FormalPara Key Summary Points

Non-small cell lung cancer (NSCLC) patients with and without response to PD-I immunotherapy have different diversity and composition of gut microbiota.

The relative abundances of Escherichia-Shigella, Akkermansia and Olsenella might have contributed to the different composition of gut microbiota.

Escherichia-Shigella and Akkermansia might have specific effects on the PD-1 inhibitory immunotherapy for NSCLC, and a possible association with interleukin-12 (IL-12) and interferon gamma (IFN-γ).

Introduction

Lung cancer is the leading cause of cancer-related deaths globally. Non-small cell lung cancer (NSCLC) accounts for 85% of all lung cancers, and most NSCLC patients are diagnosed at an advanced stage, with a 5-year survival rate of < 5% [1,2,3]. Cancer immunotherapy has been shown to be highly effective against NSCLC [2]. Currently, the most extensively studied method for cancer immunotherapy is the blocking of the programmed cell death protein-1/programmed death-ligand 1 (PD-1/PD-L1) pathway [4,5,6,7]. Despite the clear advantages of this treatment for NSCLC patients, only 15–25% of these patients benefit from immunotherapy involving the inhibition of PD-1 [8]. Gut microbiome- and blood-based biomarkers, as well as innovative soluble genetic markers, could be helpful in predicting patient outcome and tumor response to immune-checkpoint inhibitors (ICI) [9, 10].

Recent studies have confirmed the significance of the gut microbiota in improving the effectiveness of cancer immunotherapy [11,12,13]. The administration of mouse fecal suspensions in combination with PD-L1 immunotherapy showed significantly better anti-tumor effects than immunotherapy alone, including significantly delayed tumor growth and increased response of tumor-specific T cells [1, 11, 12]. Fecal microbial transplantation (FMT) from the feces of PD-1 responder (R) and non-responder (NR) patients to sterile or antibiotic-treated mice, respectively, showed stronger fecal immune response to tumors in R patients as compared to NR patients [1, 11, 12, 14,15,16]. Increasing numbers of parallel studies have further confirmed the association of the gut microbiota with immunotherapy [16]. However, the gut microbiota is rich in species diversity, and the identification of a bacterial group with specific effects on PD-1 inhibitory immunotherapy is urgently needed.

In this study, patients with advanced NSCLC received PD-1 monoclonal antibody (mAb) treatment for 6 months after one or several prior therapies.
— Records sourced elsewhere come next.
/-! ## The encoder keeps the accumulator clean (10_state.md R24) -/

/-- The bits of a token in a static block: its length symbol, then its distance symbol
(42_static_huffman_encoder.md R152). -/
def tokenBits : Token → List Bool
  | .lit _ => []
  | .rep d l =>
    let i := rowFor lenTable l.toNat
    let j := rowFor distTable d.toNat
    symbolBits (litLenCode (lenSymbol i)) (tableRow lenTable i).extra (l.toNat - (tableRow lenTable i).base) ++
      symbolBits (distCode j) (tableRow distTable j).extra (d.toNat - (tableRow distTable j).base)

theorem puts_putToken {t : Token} (ht : legalToken t) : Puts (BitWriter.putToken t) (tokenBits t) := by
  cases t with
  | lit b => exact ht.elim
  | rep d l =>
    obtain ⟨hl3, hl258, hd1, hdmax⟩ := ht
    obtain ⟨hi, hlen⟩ := rowFor_lenTable hl3 hl258
    obtain ⟨hj, hdist⟩ := rowFor_distTable hd1 hdmax
    exact (puts_putLength hi hlen).comp (puts_putDistance hj hdist)

/-- Putting each element of a list in turn puts their bits one after another. -/
theorem puts_foldl {α : Type} {put : α → BitWriter → BitWriter} {bits : α → List Bool} (l : List α)
    (h : ∀ a ∈ l, Puts (put a) (bits a)) : Puts (fun w => l.foldl (fun w a => put a w) w) (l.flatMap bits) := by
  induction l with
  | nil => exact puts_id
  | cons a l ih =>
    exact (h a List.mem_cons_self).comp (ih fun b hb => h b (List.mem_cons_of_mem a hb))

/-- A static block up to its padding puts its header, its tokens and the end-of-block code
(42_static_huffman_encoder.md R153). -/
theorem puts_staticBody {toks : List Token} (isLast : Bool) (h : ∀ t ∈ toks, legalToken t) :
    Puts (fun w => (toks.foldl (fun w t => w.putToken t) (w.putHeader isLast 1)).putEob)
      (bitsLsb 3 (isLast.toNat + 2 * 1) ++ toks.flatMap tokenBits ++ List.replicate 7 false) :=
  ((puts_putHeader isLast (by decide)).comp (puts_foldl toks fun t ht => puts_putToken (h t ht))).comp puts_putEob

theorem clean_append {w : BitWriter} (hw : Clean w) (bs : List Byte) : Clean (w.append bs) :=
  ⟨hw.wide, hw.few, hw.clean⟩

/-- An encoder body that completes leaves a clean accumulator of the same width when it is given one. -/
def KeepsClean (body : BitWriter → Except Raise BitWriter) : Prop :=
  ∀ w w', Clean w → body w = .ok w' → Clean w' ∧ w'.width = w.width

theorem keepsClean_align : KeepsClean fun w => .ok w.align := by
  rintro w w' hw ⟨⟩
  obtain ⟨-, hclean, -, -, hwidth, -⟩ := align_spec hw
  exact ⟨hclean, hwidth⟩

theorem keepsClean_storedBlock (lits : List Byte) (isLast : Bool) : KeepsClean (storedBlock lits isLast) := by
  intro w w' hw h
  simp only [storedBlock] at h
  split at h
  next => cases h
  next =>
    cases h
    have hput := puts_putHeader isLast (btype := 0) (by decide)
    obtain ⟨-, hclean, -, -, hwidth, -⟩ := align_spec (hput.clean w hw)
    exact ⟨clean_append hclean _, hwidth.trans (hput.width w hw)⟩

theorem keepsClean_staticBlock (first : Nat) (toks : List Token) (isLast : Bool) :
    KeepsClean (staticBlock first toks isLast) := by
  intro w w' hw h
  unfold staticBlock at h
  split at h
  next => cases h
  next hcheck =>
    cases h
    have hput := puts_staticBody isLast ((checkTokens_none toks first).1 hcheck)
    cases isLast with
    | false => exact ⟨hput.clean w hw, hput.width w hw⟩
    | true =>
      obtain ⟨-, hclean, -, -, hwidth, -⟩ := align_spec (hput.clean w hw)
      exact ⟨hclean, hwidth.trans (hput.width w hw)⟩

/-- Each block of ENCODE's dispatch loop (R156) keeps the accumulator clean, whichever kind its run asks for. -/
theorem keepsClean_encodeRuns (fuel : Nat) : ∀ ti toks, KeepsClean (encodeRuns fuel ti toks) := by
  induction fuel with
  | zero => rintro ti toks w w' hw ⟨⟩; exact ⟨hw, rfl⟩
  | succ fuel ih =>
    intro ti toks w w' hw h
    cases toks with
    | nil => cases h; exact ⟨hw, rfl⟩
    | cons t rest =>
      simp only [encodeRuns] at h
      split at h
      next => cases h
      next w₁ hblock =>
        have hfirst : Clean w₁ ∧ w₁.width = w.width := by
          split at hblock
          next => exact keepsClean_storedBlock _ _ w w₁ hw hblock
          next => exact keepsClean_staticBlock _ _ _ w w₁ hw hblock
        obtain ⟨hclean, hwidth⟩ := ih _ _ w₁ w' hfirst.1 h
        exact ⟨hclean, hwidth.trans hfirst.2⟩

/-! ## How each instruction runs -/

/-- The five ways an instruction runs: RESET; a command that only returns a value; an encoder command; BRUTEFORCE; and a
stream element, which puts its own bits. -/
inductive RunsAs (s : State) (i : Instr) : Prop where
  | reset (hi : i = .reset)
  | value (hi : OperandsOnly i ∨ i = .rdacc) (value : Except Raise Result) (run : exec i s = runValue s value)
  | encoder (hi : WritesCarry i) (body : BitWriter → Except Raise BitWriter) (keeps : KeepsClean body)
    (run : exec i s = runEncoder s body)
  | search (data : List Byte) (offsets : List Nat) (hi : i = .bruteforce data offsets)
  | element (hi : isElement i = true) (put : BitWriter → BitWriter) (puts : Puts put (elementBits i))
    (run : exec i s = runElement s put)

theorem RunsAs.header {s : State} {i : Instr} (isLast : Bool) {btype : Nat} (hb : btype < 4)
    (hi : encode i = headerRequest isLast btype) (run : exec i s = runElement s (BitWriter.putHeader isLast btype)) :
    RunsAs s i :=
  .element (by rw [isElement, hi]; rfl) _ (by rw [elementBits, hi]; exact puts_putHeader isLast hb) run

theorem RunsAs.length {s : State} {i : Instr} {row extra : Nat} (hrow : row < 29)
    (hextra : extra < 2 ^ (tableRow lenTable row).extra) (hi : encode i = lengthRequest row extra)
    (run : exec i s = runElement s (BitWriter.putLength row extra)) : RunsAs s i :=
  .element (by rw [isElement, hi]; rfl) _ (by rw [elementBits, hi]; exact puts_putLength hrow hextra) run

theorem RunsAs.distance {s : State} {i : Instr} {symbol extra : Nat} (hsymbol : symbol < 30)
    (hextra : extra < 2 ^ (tableRow distTable symbol).extra) (hi : encode i = distanceRequest symbol extra)
    (run : exec i s = runElement s (BitWriter.putDistance symbol extra)) : RunsAs s i :=
  .element (by rw [isElement, hi]; rfl) _ (by rw [elementBits, hi]; exact puts_putDistance hsymbol hextra) run

theorem runsAs (s : State) (i : Instr) : RunsAs s i := by
  cases i with
  | reset => exact .reset rfl
  | finish => exact .encoder .finish _ keepsClean_align rfl
  | rdacc => exact .value (.inr rfl) (.ok (.accumulator s.acc s.cnt)) rfl
  | tokenize => exact .value (.inl (.tokenize ..)) _ rfl
  | encStored lits isLast => exact .encoder (.encStored ..) _ (keepsClean_storedBlock lits isLast) rfl
  | encStatic toks isLast => exact .encoder (.encStatic ..) _ (keepsClean_staticBlock 0 toks isLast) rfl
  | encode toks => exact .encoder (.encode ..) _ (keepsClean_encodeRuns toks.length 0 toks) rfl
  | fiveByteRepeat => exact .value (.inl (.fiveByteRepeat ..)) _ rfl
  | crc32 input => exact .value (.inl (.crc32 ..)) (.ok (.crc (crc32 input))) rfl
  | crc32Cont input prior =>
    exact .value (.inl (.crc32Cont ..)) (.ok (.crc (crc32Cont s.params.crcCont input prior))) rfl
  | mulraw => exact .value (.inl (.mulraw ..)) _ rfl
  | divmod => exact .value (.inl (.divmod ..)) _ rfl
  | xgcd a b =>
    exact .value (.inl (.xgcd ..))
      (.ok (.bezout (extendedGcd a b).1 (extendedGcd a b).2.1 (extendedGcd a b).2.2)) rfl
  | minv => exact .value (.inl (.minv ..)) _ rfl
  | divide => exact .value (.inl (.divide ..)) _ rfl
  | solveRank1 => exact .value (.inl (.solveRank1 ..)) _ rfl
  | solveSystem => exact .value (.inl (.solveSystem ..)) _ rfl
  | bruteforce => exact .search _ _ rfl
  | hdrStoredNotlast | hdrStaticNotlast | hdrStoredLast | hdrStaticLast => exact .header _ (by decide) rfl rfl
  | eob => exact .element rfl _ puts_putEob rfl
  | len257 | len258 | len259 | len260 | len261 | len262 | len263 | len264 | len285 =>
    exact .length (by decide) (by decide) rfl rfl
  | len265 e | len266 e | len267 e | len268 e | len269 e | len270 e | len271 e | len272 e | len273 e | len274 e
  | len275 e | len276 e | len277 e | len278 e | len279 e | len280 e | len281 e | len282 e | len283 e | len284 e =>
    exact .length (by decide) e.isLt rfl rfl
  | dist0 | dist1 | dist2 | dist3 => exact .distance (by decide) (by decide) rfl rfl
  | dist4 e | dist5 e | dist6 e | dist7 e | dist8 e | dist9 e | dist10 e | dist11 e | dist12 e | dist13 e | dist14 e
  | dist15 e | dist16 e | dist17 e | dist18 e | dist19 e | dist20 e | dist21 e | dist22 e | dist23 e | dist24 e
  | dist25 e | dist26 e | dist27 e | dist28 e | dist29 e =>
    exact .distance (by decide) e.isLt rfl rfl

/-! ## What each instruction can do -/

/-- Everything an instruction that answers a next state can do: leave the state (a refusal, 60_exceptions.md R226 and
70_reset_and_hazards.md R255), reset it, take a fault, return a value, return an encoder's bytes and keep its
accumulator, search, or put a stream element's bits. -/
inductive Effect (i : Instr) (s : State) : State → Prop where
  | refused (h : s.busy = true ∨ s.faulted = true) : Effect i s s
  | reset (hi : i = .reset) (h : s.busy = false) : Effect i s (resetRegisters s)
  | fault (h : s.ready) (r : Raise) : Effect i s (raise r s)
  | value (h : s.ready) (hi : OperandsOnly i ∨ i = .rdacc) (r : Result) : Effect i s (respond r s)
  | encoder (h : s.ready) (hi : WritesCarry i) (w : BitWriter)
    (keeps : s.carryClean → Clean w ∧ w.width = s.params.accW) : Effect i s (respond (.bytes w.out) (s.storeAcc w))
  | search (h : s.ready) (data : List Byte) (offsets : List Nat) (hi : i = .bruteforce data offsets) :
    Effect i s (searchLanes data offsets s)
  | element (h : s.faulted = false) (hi : isElement i = true) (w : BitWriter)
    (keeps : s.carryClean → Clean w ∧ w.width = s.params.accW) : Effect i s { s.storeAcc w with out := w.out }

/-- The BitWriter a command starts from is clean when the accumulator is. -/
theorem clean_writer {s : State} (h : s.carryClean) (out : List Byte) : Clean (s.writer out) :=
  ⟨Nat.le_add_right 32 s.params.accExtra, s.cnt.isLt, h⟩

theorem execReset_cases {s t : State} (h : execReset s = .next t) :
    (s.busy = true ∧ t = s) ∨ (s.busy = false ∧ t = resetRegisters s) := by
  unfold execReset at h
  split at h
  next hb => cases h; exact .inl ⟨hb, rfl⟩
  next hb => cases h; exact .inr ⟨by simpa using hb, rfl⟩

/-- Everything BRUTEFORCE can do: refused, searched, or stopped by its offsets (45_crc_solver.md R201, R206). -/
theorem execBruteforce_cases {data : List Byte} {offsets : List Nat} {s t : State}
    (h : execBruteforce data offsets s = .next t) :
    ((s.busy = true ∨ s.faulted = true) ∧ t = s) ∨ (s.ready ∧ t = searchLanes data offsets s) ∨
      (s.ready ∧ ∃ r, checkOffsets data.length offsets = some r ∧ t = raise r s) := by
  unfold execBruteforce at h
  obtain hrefused | ⟨hr, hok⟩ | ⟨hr, r, herr, ht⟩ := runCommand_cases h
  · exact .inl hrefused
  · split at hok
    next => cases hok
    next => cases hok; exact .inr (.inl ⟨hr, rfl⟩)
  · split at herr
    next r' hcheck => cases herr; exact .inr (.inr ⟨hr, r, hcheck, ht⟩)
    next => cases herr

/-- One case for each way an instruction runs, from what its shared operation can do. -/
theorem exec_effect {i : Instr} {s t : State} (h : exec i s = .next t) : Effect i s t := by
  cases runsAs s i with
  | reset hi =>
    subst hi
    obtain ⟨hb, rfl⟩ | ⟨hb, rfl⟩ := execReset_cases h
    · exact .refused (.inl hb)
    · exact .reset rfl hb
  | value hi value run =>
    obtain ⟨href, rfl⟩ | ⟨hr, r, -, rfl⟩ | ⟨hr, r, -, rfl⟩ := runValue_cases (run.symm.trans h)
    · exact .refused href
    · exact .value hr hi r
    · exact .fault hr r
  | encoder hi body keeps run =>
    obtain ⟨href, rfl⟩ | ⟨hr, w, hw, rfl⟩ | ⟨hr, r, -, rfl⟩ := runEncoder_cases (run.symm.trans h)
    · exact .refused href
    · exact .encoder hr hi w fun hc => keeps _ w (clean_writer hc []) hw
    · exact .fault hr r
  | search data offsets hi =>
    subst hi
    obtain ⟨href, rfl⟩ | ⟨hr, rfl⟩ | ⟨hr, r, -, rfl⟩ := execBruteforce_cases h
    · exact .refused href
    · exact .search hr data offsets rfl
    · exact .fault hr r
  | element hi put puts run =>
    obtain ⟨hf, rfl⟩ | ⟨hf, rfl⟩ := runElement_cases (run.symm.trans h)
    · exact .refused (.inr hf)
    · exact .element hf hi _ fun hc =>
        ⟨puts.clean _ (clean_writer hc s.out), puts.width _ (clean_writer hc s.out)⟩

/-! ## The search's registers -/

/-- The search leaves its verdict in FOUND and WARN and writes no other register: FOUND is cleared, then FOUND set on a
match or WARN on exhaustion (45_crc_solver.md R206, 60_exceptions.md R230). -/
theorem searchLanes_frame (data : List Byte) (offsets : List Nat) (s : State) :
    (searchLanes data offsets s).params = s.params ∧ (searchLanes data offsets s).acc = s.acc ∧
      (searchLanes data offsets s).cnt = s.cnt ∧ (searchLanes data offsets s).cause = s.cause ∧
      (searchLanes data offsets s).info = s.info ∧
      ∃ verdict ∈ [foundBit, warnBit], (searchLanes data offsets s).status = (s.status &&& ~~~foundBit) ||| verdict := by
  unfold searchLanes
  split
  next => exact ⟨rfl, rfl, rfl, rfl, rfl, foundBit, by decide, rfl⟩
  next => exact ⟨rfl, rfl, rfl, rfl, rfl, warnBit, by decide, rfl⟩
The blood immune-related factors of the participants and 16S rRNA gene sequencing technology were combined to investigate the diversity and composition of the gut microbiota. The differences in relative abundance of gut microbiota at the genus level were studied using Spearman’s rank correlation coefficient analysis.

Methods

Study Participants

This study was approved by the Ethics Committee of Hangzhou First People’s Hospital for Human Studies (protocol number 2018-16-01, approved 14 November 2018), and all the participants provided written informed consent. The study was conducted in accordance with the Helsinki Declaration of 1964 and its later amendments. A total of 16 patients with advanced NSCLC who had undergone one or several prior therapies were recruited. The patients were treated with PD-1 mAb (3 mg/kg every 2 weeks) for 6 months. The Response Evaluation Criteria in Solid Tumors version 1.1 (RECIST1.1) was used to evaluate the effectiveness of treatment, and patients underwent computed tomography (CT) scans of the lungs every 6–8 weeks until disease progression (PD). An increase of ≥ 20% in the sum of the maximum diameter of the target lesions or the appearance of new lesions was considered as disease progression, while a ≥ 30% reduction in the sum the of the maximum diameter of target lesions for at least 4 weeks was considered partial response (PR). When the sum of the maximum diameter of target lesions was not reduced to the PR level or increased to PD, the condition was regarded as stable disease (SD). Both fecal and blood plasma samples were collected at baseline. Inclusion criteria were as follows: (1) age between 18 and 79 years; (2) a clinical diagnosis of stage III/IV NSCLC; and (iii) treatment with anti-PD-1 ICI until PD or intolerable toxicity. The following were excluded: (1) patients with systemic metabolic diseases (hyperthyroidism/hypothyroidism, Cushing syndrome); (2) patients with infection within the past 1 month (upper sensation, pneumonia, diarrhea); (3) patients taking glucocorticoids or antibiotics within the past 3 months; (4) patients with clinically significant systemic disease (cancer, tuberculosis/chronic obstructive pulmonary disease [COPD], coronary heart disease, hypertension, hemoglobin disease, anemia); (5) patients with major cardiovascular diseases (myocardial infarction, heart failure, cardiac arrest) within the past 6 months; and (6) patients with mental illness, rendering them unable to understand the nature, scope, and possible consequences of the study.

ELISA

The concentrations of interferon γ (IFN-γ) and interleukin-12 (IL-12) in blood plasma samples were measured by enzyme-linked immunosorbent assay (ELISA) using commercially available kits (4A Biotech, China) via capture-sandwich assay, following the manufacturer’s instructions. The concentration of cytokines was calculated on the basis of standard curves provided with the kits, and the results were expressed in picograms per milliliter. For ELISA, all samples were tested in duplicate, and their average values were used in analyses.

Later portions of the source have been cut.